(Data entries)

-- ==== Sys2Proof/Machine/ConvOps.lean ====
section
/-!
DEFINITION. Conversion of a raw delta to a billed delta (R64, R65). The property functions are constants of Config; pressures
here are in µPa and temperatures in 10^-6 mK.
-/
namespace Sys2Proof.Machine

/-- The user overlay of the calibration page as the tables use it at extended time t (R332); empty: the fused tables. -/
def Dev.overlay (d : Dev) (t : Nat) : Bytes :=
  if (d.cfgAt t SYS_CAL).testBit 0 then d.ldBytes 0xD0020000 0x10000 else []

/-- A quantity in 10^-12. -/
def pico (i : Int) : Frac := { num := i, den := 10 ^ 12 }

/-- A pressure in µPa lies within 611.2 Pa to 10 MPa. -/
def pSteam (p : Nat) : Bool := decide (611200000 ≤ p) && decide (p ≤ 10000000000000)

/-- Density and enthalpy of steam (R65), region 2, or region 4 where saturated or at most 1 K below saturation; none outside
the supported range. -/
def steam (saturated : Bool) (p t : Nat) : Option (Frac × Frac) :=
  let vapour := some (pico (Config.vapourRho p), pico (Config.vapourH p))
  if !pSteam p then none
  else if saturated then vapour
  else if t < 273150000000 ∨ 863150000000 < t then none
  else if p ≤ Config.pSat t then some (pico (Config.steamRho p t), pico (Config.steamH p t))
  else if Config.tSat p ≤ t + 1000000000 then vapour
  else none

/-- Enthalpy of water, region 1 (R65): the reference enthalpy. -/
def hRef (p t : Nat) : Option Frac :=
  if t < 273150000000 ∨ 623150000000 < t ∨ p < Config.pSat t ∨ 10000000000000 < p then none
  else some (pico (Config.waterH p t))

/-- Z of air (R65). -/
def zAir (ov : Bytes) (p t : Nat) : Option Frac :=
  if p < 50000000000 ∨ 4000000000000 < p ∨ t < 233150000000 ∨ 373150000000 < t then none
  else some (pico (Config.airZ ov p t))

/-- Density of water (R65): 64 points from 0 °C in steps of 2 K, linear between them. -/
def rhoWater (ov : Bytes) (t : Nat) : Option Frac :=
  if t < 273150000000 ∨ 399150000000 < t then none
  else
    let x := t - 273150000000
    let k := x / 2000000000
    let a := pico (Config.waterPoint ov k)
    if x % 2000000000 = 0 then some a
    else
      let b := pico (Config.waterPoint ov (k + 1))
      some (a.add ((b.sub a).mul { num := (x % 2000000000 : Nat), den := 2000000000 }))

/-- M / R_m of R64 in kg·K/J, for a temperature in K. -/
def airConst : Frac := { num := 28964700, den := 8314462618 }

/-- The UNIT codes that mode 0 takes for a QUANTITY (R64). -/
def unitsOf (q : Nat) : List Nat :=
  match q with
  | 1 => [2]
  | 2 => [3, 5]
  | 3 => [4]
  | 4 => [2]
  | 5 => [1]
  | 6 => [2]
  | _ => []

/-- P_REF and T_REF, 0 giving the defaults of R64 (DEDUCED). -/
def CProf.pRefU (c : CProf) : Nat := 1000000 * (if c.pRef = 0 then 101325 else c.pRef)
def CProf.tRefU (c : CProf) (dflt : Nat) : Nat := 1000000 * (if c.tRef = 0 then dflt else c.tRef)

/-- What one raw unit of the register converts to, in billed units, under mean pressure p and temperature t: none is
CONV_RANGE. -/
def factor (ov : Bytes) (c : CProf) (quantity unit : Nat) (p t : Nat) : Option Frac :=
  match c.mode with
  | 0 =>
    if !(unitsOf quantity).contains unit then none
    else some (if unit = 5 then { num := 36, den := 10 } else Frac.ofInt 1)
  | 1 => if quantity ≠ 1 ∨ unit ≠ 1 then none else (steam c.saturated p t).map (·.1)
  | 2 =>
    if quantity ≠ 2 ∨ unit ≠ 1 then none
    else match steam c.saturated p t, hRef c.pRefU (c.tRefU 0) with
      | some (rho, h), some h0 => some ((rho.mul (h.sub h0)).mul { num := 1, den := 1000 })
      | _, _ => none
  | 3 =>
    if quantity ≠ 2 ∨ unit ≠ 2 then none
    else match steam c.saturated p t, hRef c.pRefU (c.tRefU 0) with
      | some (_, h), some h0 => some ((h.sub h0).mul { num := 1, den := 1000 })
      | _, _ => none
  | 4 =>
    if quantity ≠ 3 ∨ unit ≠ 1 then none
    else
      let p0 := c.pRefU
      let t0 := c.tRefU 273150
      match zAir ov p t, zAir ov p0 t0 with
      | some z, some z0 => some (((frac p p0).mul (frac t0 t)).mul (z0.div z))
      | _, _ => none
  | 5 =>
    if quantity ≠ 4 ∨ unit ≠ 1 then none
    else (zAir ov p t).map fun z => ((frac (1000 * p) t).mul airConst).div z
  | 6 =>
    if quantity ≠ 5 ∨ unit ≠ 1 then none
    else match rhoWater ov t, rhoWater ov (c.tRefU 288150) with
      | some r, some r0 => some (r.div r0)
      | _, _ => none
  | 7 => if quantity ≠ 6 ∨ unit ≠ 1 then none else rhoWater ov t
  | _ => none

/-- The mean over two readings in 10^-6 of their unit, held at 0 from below. -/
def meanU (a b : Int) : Nat := ((a + b) * 500000).toNat

/-- AUX1 made absolute (R64). -/
def CProf.absolute (c : CProf) (aux1 : Nat) : Nat := if c.gauge then aux1 + c.pAtm else aux1

/-- The billed delta of a raw delta (R64), in 10^-3 billed units, rounded to nearest, ties away from zero; none trips rule 9. -/
def billedDelta (ov : Bytes) (c : CProf) (quantity : Nat) (n : Compact) (r : Reading) (draw : Int) : Option Int :=
  if r.exp < -9 ∨ 3 < r.exp then none
  else
    let p := meanU (c.absolute n.aux1 : Int) (c.absolute r.aux1 : Int)
    let t := meanU n.aux2 r.aux2
    (factor ov c quantity r.unit p t).map fun f =>
      (((Frac.ofInt draw).mul (Frac.pow10 (r.exp + 3))).mul f).round

/-- The deviation bound of R78 in ppm for a conversion mode. -/
def devPpm (mode : Nat) : Nat :=
  match mode with
  | 1 => 50
  | 2 => 54
  | 3 => 54
  | 4 => 142
  | 5 => 100
  | 6 => 29
  | 7 => 20
  | _ => 0

end Sys2Proof.Machine
end

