-- ==== Sys2Proof/Machine/BalTables.lean ====
section
/-!
DEFINITION. The tables of the balance engine (R124 to R128) and the content of an inventory item (R127, R132).
-/
namespace Sys2Proof.Machine

/-- A zone descriptor (R125). -/
structure Zone where
  no : Nat
  unit : Nat
  epochEn : Bool
  fastEn : Bool
  itemCount : Nat
  memberFirst : Nat
  memberCount : Nat
  pRef : Nat
  tRef : Nat
  lossPpm : Nat
  lossRate : Nat
  lossUncPpm : Nat
  kEpoch : Nat
  hEpoch : Nat
  kFast : Nat
  hFast : Nat
  stepZ : Nat
  revMin : Nat
  itemFirst : Nat
  deriving DecidableEq, Repr

/-- A member (R126). -/
structure Member where
  pos : Nat
  index : Nat
  leaves : Bool
  oneWay : Bool
  scale : Nat
  uPpm : Nat
  uFloor : Nat
  deriving DecidableEq, Repr

/-- An inventory item (R127). -/
structure Item where
  no : Nat
  model : Nat
  gauge : Bool
  saturated : Bool
  zone : Nat
  volume : Nat
  strap : Nat
  pAtm : Nat
  aBias : Nat
  aRand : Nat
  tBias : Nat
  tRand : Nat
  vPpm : Nat
  staleMax : Nat
  deriving DecidableEq, Repr

/-- Offsets of the parts of a table block (R124). -/
abbrev tblItems : Nat := 0x400000
abbrev tblStraps : Nat := 0x500000
abbrev tblMembers : Nat := 0x700000

/-- Zone z of the block at tbl. -/
def Dev.zone (d : Dev) (tbl z : Nat) : Zone :=
  let b := d.ldBytes (tbl + 64 * z) 64
  { no := z, unit := leAt b 0 1, epochEn := (leAt b 1 1).testBit 0, fastEn := (leAt b 1 1).testBit 1,
    itemCount := leAt b 2 2, memberFirst := leAt b 4 4 % 2 ^ 27, memberCount := leAt b 8 2, pRef := leAt b 0xC 4,
    tRef := leAt b 0x10 4, lossPpm := leAt b 0x14 4, lossRate := leAt b 0x18 4, lossUncPpm := leAt b 0x1C 4,
    kEpoch := leAt b 0x20 2, hEpoch := leAt b 0x22 2, kFast := leAt b 0x24 2, hFast := leAt b 0x26 2,
    stepZ := leAt b 0x28 2, revMin := leAt b 0x2C 4, itemFirst := leAt b 0x30 2 % 2 ^ 14 }

/-- Member at position p of the member array. -/
def Dev.memberAt (d : Dev) (tbl p : Nat) : Member :=
  let b := d.ldBytes (tbl + tblMembers + 16 * p) 16
  let w := leAt b 0 4
  { pos := p, index := bitsOf w 24 0, leaves := w.testBit 25, oneWay := w.testBit 26, scale := leAt b 4 4,
    uPpm := leAt b 8 4, uFloor := leAt b 0xC 4 }

/-- Item i. -/
def Dev.itemAt (d : Dev) (tbl i : Nat) : Item :=
  let b := d.ldBytes (tbl + tblItems + 64 * i) 64
  { no := i, model := leAt b 0 1, gauge := (leAt b 1 1).testBit 0, saturated := (leAt b 1 1).testBit 1,
    zone := leAt b 2 2, volume := leAt b 4 4, strap := leAt b 8 2 % 2 ^ 12, pAtm := leAt b 0xC 4, aBias := leAt b 0x10 4,
    aRand := leAt b 0x14 4, tBias := leAt b 0x18 4, tRand := leAt b 0x1C 4, vPpm := leAt b 0x20 4, staleMax := leAt b 0x24 4 }

/-- The used zones of a block, its members and its items. -/
def Dev.zones (d : Dev) (tbl : Nat) : List Zone :=
  ((List.range 65536).filter fun z => d.ld (tbl + 64 * z) 1 != 0).map (d.zone tbl)
def Dev.membersOf (d : Dev) (tbl : Nat) (z : Zone) : List Member :=
  (List.range z.memberCount).map fun k => d.memberAt tbl (z.memberFirst + k)
def Dev.itemsOf (d : Dev) (tbl : Nat) (z : Zone) : List Item :=
  ((List.range z.itemCount).map fun k => d.itemAt tbl (z.itemFirst + k)).filter (·.model != 0)

/-- What distinguishes a zone between two generations: its descriptor, member run and items (R129). -/
def Dev.zoneShape (d : Dev) (tbl : Nat) (z : Zone) : Bytes :=
  d.ldBytes (tbl + 64 * z.no) 64 ++ d.ldBytes (tbl + tblMembers + 16 * z.memberFirst) (16 * z.memberCount) ++
  d.ldBytes (tbl + tblItems + 64 * z.itemFirst) (64 * z.itemCount)

/-! ## Content (R127, R128) -/

/-- The used points of strap table t: level in µm, volume in 10^-3 m³. -/
def Dev.strapPoints (d : Dev) (tbl t : Nat) : List (Nat × Nat) :=
  ((List.range 64).map fun k => (d.ld (tbl + tblStraps + 512 * t + 8 * k) 4, d.ld (tbl + tblStraps + 512 * t + 8 * k + 4) 4)).takeWhile
    fun e => e.1 != 0xFFFFFFFF

/-- S(level) of R128 for a level in 10^-6 µm, in 10^-3 m³; none outside the table. -/
def strapVolume (a : Nat) : List (Nat × Nat) → Option Frac
  | (x, v) :: (y, w) :: rest =>
    if a < 1000000 * x then none
    else if a ≤ 1000000 * y then
      if x = y then some (Frac.ofInt v)
      else some ((Frac.ofInt v).add ((frac ((a - 1000000 * x : Nat) : Int) ((1000000 * (y - x) : Nat) : Int)).mul
        (Frac.ofInt ((w : Int) - v))))
    else strapVolume a ((y, w) :: rest)
  | _ => none

/-- The content per m³ of an item under a zone (R127): none outside the ranges, or for a pairing the table does not list. -/
def itemFactor (ov : Bytes) (z : Zone) (i : Item) (p t : Nat) : Option Frac :=
  let c : CProf := { mode := 0, saturated := i.saturated, gauge := false, pAtm := 0, tRef := z.tRef, pRef := z.pRef }
  match i.model, z.unit with
  | 1, 2 => factor ov { c with mode := 5 } 4 1 p t
  | 1, 4 => if z.pRef = 0 ∨ z.tRef = 0 then none else factor ov { c with mode := 4 } 3 1 p t
  | 2, 2 => factor ov { c with mode := 1 } 1 1 p t
  | 2, 3 => if z.pRef = 0 then none else factor ov { c with mode := 2 } 2 1 p t
  | 3, 1 => if z.tRef = 0 then none else factor ov { c with mode := 6 } 5 1 p t
  | 3, 2 => factor ov { c with mode := 7 } 6 1 p t
  | _, _ => none

/-- model(i, a, t) of R132 in 10^-3 units of the zone: input A in µPa or 10^-6 µm, input T in 10^-6 mK. -/
def Dev.content (d : Dev) (tbl : Nat) (ov : Bytes) (z : Zone) (i : Item) (a t : Int) : Option Frac :=
  if a < 0 ∨ t < 0 then none
  else if i.model = 3 then
    match strapVolume a.toNat (d.strapPoints tbl i.strap), itemFactor ov z i 0 t.toNat with
    | some v, some f => some (v.mul f)
    | _, _ => none
  else
    let p := a.toNat + (if i.gauge then 1000000 * i.pAtm else 0)
    (itemFactor ov z i p t.toNat).map fun f => (Frac.ofInt i.volume).mul f

/-- The change of an item's content and its variance (R132). -/
structure Change where
  delta : Frac
  var : Frac

/-- rnd² of R132. -/
def rndSq (m : Int → Int → Option Frac) (i : Item) (a t : Int) : Option Frac :=
  match m a t, m (a + 1000000 * i.aRand) t, m a (t + 1000000 * i.tRand) with
  | some x, some y, some w => some ((y.sub x).sq.add (w.sub x).sq)
  | _, _, _ => none

/-- The change between two states of an item, and inv_unc² (R132). -/
def changeOf (m : Int → Int → Option Frac) (i : Item) (a0 t0 a1 t1 : Int) : Option Change :=
  let up := fun (a : Int) => roundAway (a * (1000000 + i.aBias)) 1000000
  let tb : Int := 1000000 * i.tBias
  match m a0 t0, m a1 t1, m (up a0) t0, m (up a1) t1, m a0 (t0 + tb), m a1 (t1 + tb), rndSq m i a0 t0, rndSq m i a1 t1 with
  | some x0, some x1, some g0, some g1, some h0, some h1, some r0, some r1 =>
    let dl := x1.sub x0
    let ba := (g1.sub g0).sub dl
    let bt := (h1.sub h0).sub dl
    let bv := dl.abs.mul (frac i.vPpm 1000000)
    some { delta := dl, var := Frac.sum [ba.sq, bt.sq, bv.sq, r0, r1] }
  | _, _, _, _, _, _, _, _ => none

end Sys2Proof.Machine
end

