/-- Stages 4 to 8 for a reading of endpoint i of a class other than REPLAY and DUPLICATE. -/
def Dev.ingValidate (d : Dev) (ring i : Nat) (edited : Bool) (r : Reading) (c : SeqClass) (newest older : Compact) : Dev :=
  let trusted : Bool := ring == 7
  let v := d.vprof i r.t
  let cp := d.cprof i r.t
  if !trusted && v.reserved then
    ((d.bump ING_HOLD_COUNT).except (r.withFlags 0) xHOLD 0 i).ingForward ring true (r.withFlags 0)
  else
    let ivs := intervals v c r newest older
    let adv := (ivs.headD (0, 0)).1
    let run := d.recGet i rSTUCK_RUN 2
    let stuck := if c.forward then (if adv = 0 then satNat (run + 1) 0xFFFF else 0) else run
    let x : RuleIn := { v := v, cls := c, ivs := ivs, stuck := stuck, tamper := d.recGet i rLAST_TAMPER 8 }
    let d := d.iff (!trusted && !edited && r.status.testBit 1) (·.recPut i rLAST_TAMPER 8 r.t)
    let trips := if trusted then [] else d.trips r x edited
    let held := holds v trips
    let decrease : Bool := trips.contains 5 && !held
    let base : Bool := c == .baseline || decrease
    let conv : Option Int :=
      if c.forward && !held && !decrease then
        billedDelta (d.overlay r.t) cp (bitsOf (d.recGet i rASSIGN 4) 7 0) newest r adv
      else some 0
    let trips := if conv.isNone then trips ++ [9] else trips
    let d := d.noteTrips trips
    let flags := trips.foldl (fun q k => q ||| ruleFlag k) 0
    let r := { r with quality := r.quality ||| flags, rule := if r.rule = 0 then trips.headD 0 else r.rule }
    let d := d.recPut i rCONSEC_TRIPS 2 (if trips.isEmpty then 0 else satNat (d.recGet i rCONSEC_TRIPS 2 + 1) 0xFFFF)
    match held, conv with
    | false, some db =>
      let late := d.isLate r.t
      let r := r.withFlags (if late then qLATE else 0)
      let d := d.iff late (·.bump ING_LATE_COUNT)
      if c = .backfill then
        if d.epcHolds i r.seq then d.bump ING_DUP_COUNT
        else (d.applyBackfill i r newest older).ingForward ring false r
      else (d.applyReading i r c newest base edited v.signed db trips stuck).ingForward ring false r
    | _, _ =>
      let r := r.withFlags 0
      let d := (d.bump ING_HOLD_COUNT).except r (if held then xHOLD else xCONV) r.rule i
      d.ingForward ring true r

/-- One record from a ring through stages 2 to 8 (R60). -/
def Dev.ingProcess (d : Dev) (ring : Nat) (rec' : Bytes) : Dev :=
  let edited : Bool := decide (ring < 6) && d.fld (ING_IN_CFG ring) 9 8 == 1
  let r := Reading.ofBytes rec'
  let r := if edited then { r with quality := r.quality ||| qEDITED } else r
  match d.lookup r.addr with
  | none => (d.bump ING_UNKNOWN_COUNT).except (r.withFlags 0) xUNKNOWN r.rule m32
  | some h =>
    if h.state = stSUSPENDED then (d.bump ING_UNKNOWN_COUNT).except (r.withFlags 0) xSUSPENDED r.rule h.idx
    else
      let newest := d.recCompact h.idx rNEWEST
      let older := d.recCompact h.idx rOLDER
      let c := seqCheck r newest older (d.ing.reseq.contains h.idx)
      if c = .replay then d.ingReplay h.idx r
      else if c = .duplicate then d.ingDuplicate h.idx r
      else
        let d := d.iff (c != .backfill) (·.recPut h.idx rREPLAY_RUN 1 0)
        d.ingValidate ring h.idx edited r c newest older

/-! ## Intake (R60, R71) -/

/-- The client of ING. -/
abbrev ingClient : Client := ⟨pING, 0⟩

/-- A ring holds as many records as it can. -/
def Dev.inFull (d : Dev) (n : Nat) : Bool := d.inLog n != 0 && decide (2 ^ d.inLog n ≤ d.inCount n)
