-- ==== Sys2Proof/Machine/ExecBal.lean ====
section
/-!
DEFINITION. The commands of the balance engine (R129 to R141).
-/
namespace Sys2Proof.Machine

/-- BAL_SAMPLE: BAL takes the oldest entry of the sample ring (R130). -/
def execBalSample (s : State) : Result := s.logic (·.takeSample)

/-- INVENTORY_FIX (R131). -/
def execInventoryFix (item : Fin 16384) (s : State) : Result := s.logic (·.inventoryFix item)

/-- BAL_EPOCH_PASS, with the time the pass takes in µs (R135). -/
def execBalEpochPass (us : Word) (s : State) : Result := s.logic (·.balEpochPass us.toNat)

/-- BAL_FAST_PASS (R136). -/
def execBalFastPass (s : State) : Result := s.logic (·.balFastPass)

/-- SUSP_CONS_WRITE (R139). -/
def execSuspConsWrite (r : Requester) (value : Word) (s : State) : Result := s.logic (·.poke r BAL_SUSP_CONS value.toNat)

/-- BAL_ACK (R141). -/
def execBalAck (r : Requester) (value : Word) (s : State) : Result := s.logic (·.poke r Sys2Proof.Machine.BAL_ACK value.toNat)

/-- BAL_TBL_VALIDATE: BAL_TBL_CMD.VALIDATE (R129). -/
def execBalTblValidate (r : Requester) (s : State) : Result := s.logic (·.poke r BAL_TBL_CMD 1)

/-- BAL_TBL_VALIDATE_DONE (R129). -/
def execBalTblValidateDone (s : State) : Result := s.logic (·.balValidated)

/-- MAP_REWRITE_DONE (R129). -/
def execMapRewriteDone (s : State) : Result := s.logic (·.mapRewriteDone)

end Sys2Proof.Machine
end

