-- ==== Sys2Proof/Machine/Step.lean ====
section
/-!
DEFINITION. One step of the block: the command at the front of the queue, or one tick of the TIME clock.
-/
namespace Sys2Proof.Machine

/-- The accumulator of the time base counts: the root is valid and the system PLL locked (R236, R318). -/
def Dev.rootRuns (d : Dev) : Bool := d.clk.rootOk && d.clk.sysPll

/-- One step. DESIGN CHOICE: on an empty queue the block does not idle, one tick of the TIME clock passes (R236); what becomes due at
a tick is a command of the environment. -/
def step (s : State) : Host.Outcome State Fault Refusal :=
  match s.pending with
  | c :: rest => exec c { s with pending := rest }
  | [] => .next { s with dev := s.dev.tick s.dev.rootRuns }

/-- The table spells no command as a word: its rows give no bits, and a word names none. -/
def State.withFetchWord (s : State) (nbits w : Nat) : State :=
  match Sys2Proof.decodeTableWord nbits w with
  | some c => { s with pending := c :: s.pending }
  | none => s

end Sys2Proof.Machine
end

• Your objective: Your task is to restate, word for word, only those lines above that fall between the line holding "kEpoch : Nat" and the line holding "abbrev tblItems : Nat := 0x400000", inclusive.

• Written answer:
  kEpoch : Nat
  hEpoch : Nat
  kFast : Nat
  hFast : Nat
  stepZ : Nat
  revMin : Nat
  itemFirst : Nat
  deriving DecidableEq, Repr

/-- A member (R126). -/
structure Member where
  pos : Nat
  index : Nat
  leaves : Bool
  oneWay : Bool
  scale : Nat
  uPpm : Nat
  uFloor : Nat
  deriving DecidableEq, Repr

/-- An inventory item (R127). -/
structure Item where
  no : Nat
  model : Nat
  gauge : Bool
  saturated : Bool
  zone : Nat
  volume : Nat
  strap : Nat
  pAtm : Nat
  aBias : Nat
  aRand : Nat
  tBias : Nat
  tRand : Nat
  vPpm : Nat
  staleMax : Nat
  deriving DecidableEq, Repr

/-- Offsets of the parts of a table block (R124). -/
abbrev tblItems : Nat := 0x400000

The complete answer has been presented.